The Campaign Spot

On That Janesville Plant, Ryan’s Not Lyin’

The first skirmish after Paul Ryan’s sterling speech last night involved his example of the GM plant in Janesville, Wisconsin.

Ed Morrissey, Avik Roy, Guy Benson, and Shikha Dalmia are among those examining the offerings of the self-appointed “fact checkers” and finding them either mangling or botching the facts, or accusing Ryan of saying things he did not say.

First, the excerpt:

When he talked about change, many people liked the sound of it, especially in Janesville, where we were about to lose a major factory.

A lot of guys I went to high school with worked at that GM plant. Right there at that plant, candidate Obama said: “I believe that if our government is there to support you. this plant will be here for another hundred years.”

That’s what he said in 2008. Well, as it turned out, that plant didn’t last another year. It is locked up and empty to this day. And that’s how it is in so many towns today, where the recovery that was promised is nowhere in sight.

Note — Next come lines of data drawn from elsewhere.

-- ==== Sys2Proof/Machine/Dispatch.lean ====
section
/-! DEFINITION. The dispatch: one arm per instruction. -/

namespace Sys2Proof.Machine

def exec (i : Instr) (s : State) : Host.Outcome State Fault Refusal :=
  match i with
  | .nop => Sys2Proof.Machine.execNop s
  | .sreset => Sys2Proof.Machine.execSreset s
  | .crcInit => Sys2Proof.Machine.execCrcInit s
  | .crcByte imm8 => Sys2Proof.Machine.execCrcByte imm8 s
  | .crcBuf => Sys2Proof.Machine.execCrcBuf s
  | .crcSum => Sys2Proof.Machine.execCrcSum s
  | .pngOpen => Sys2Proof.Machine.execPngOpen s
  | .pngNext => Sys2Proof.Machine.execPngNext s
  | .pngIhdr => Sys2Proof.Machine.execPngIhdr s
  | .pngPeek => Sys2Proof.Machine.execPngPeek s
  | .pbEncode => Sys2Proof.Machine.execPbEncode s
  | .pbLit data => Sys2Proof.Machine.execPbLit data s
  | .pbRun count value => Sys2Proof.Machine.execPbRun count value s
  | .pngSig => Sys2Proof.Machine.execPngSig s
  | .pngChunk tag data crc => Sys2Proof.Machine.execPngChunk tag data crc s
  | .pngIhdrBody body => Sys2Proof.Machine.execPngIhdrBody body s
  | .pngSrgbBody intent => Sys2Proof.Machine.execPngSrgbBody intent s

end Sys2Proof.Machine
end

A lot of liberal bloggers are insisting that the plant was “shut down” under the Bush administration. There’s the point when the orders for new vehicles stopped coming in, and the point when the plant actually completed its orders and stopped making them. One was in the closing months of the Bush administration, the other was in the opening months of the Obama administration: “The Janesville plant stopped production of SUVs in 2008 and was idled in 2009 after it completed production of medium-duty trucks.”

The plants are on “standby,” and some would dispute whether that means the factory is “lost.” But the bottom line is that people aren’t working there (other than whatever skeleton crew is sweeping the floors and maintaining the facility), they aren’t collecting pay, and they are “locked up and empty”: “Since they were shut down in 2009, both the Janesville and Tennessee plants have been on standby status, meaning they were not producing vehicles, but they were not completely shut down.”

Some lefties are jumping up and down and saying, “But Romney and Ryan opposed the GM bailout!” Yes, but that’s not a fact at issue. Ryan doesn’t claim that he and Romney would have, or even get into the bailout.

That section is beautifully constructed because it brings the listener to many conclusions implied but not stated: That the bailout overpromised and underdelivered, that Obama makes promises he can’t keep, and that the government is not to be relied upon to “support you.” The issue is less the GM bailout than the lack of genuine economic recovery. In the Milwaukee Journal-Sentinel story quoted above:

Auto industry observer David Cole, chairman emeritus of the Ann Arbor, Mich.-based Center for Automotive Research, said it would be premature to say the Janesville plant will never reopen.

“If we get back to any kind of a reasonable market, with 15- or 16 million sales, then I think that’s going to require Janesville as well,” he said.

But the economy is recovering more slowly than people anticipated. “That’s really the key factor,” Cole said. “You’re going to see the company be exceedingly cautious on overcapacity. And they obviously didn’t need a commitment for Janesville to get the UAW’s support.”

The problem for the Janesville plant isn’t the GM bailout. The problem is the national economy — the same problem that is preeminent in the minds of most voters this election.

And that’s the biggest problem for the Obama campaign with this entire debate and all of their arguments about precisely when the GM plant stopped making cars. Most voters will tune out the back-and-forth charges until the bottom line: “The plant in Janesville is still closed.”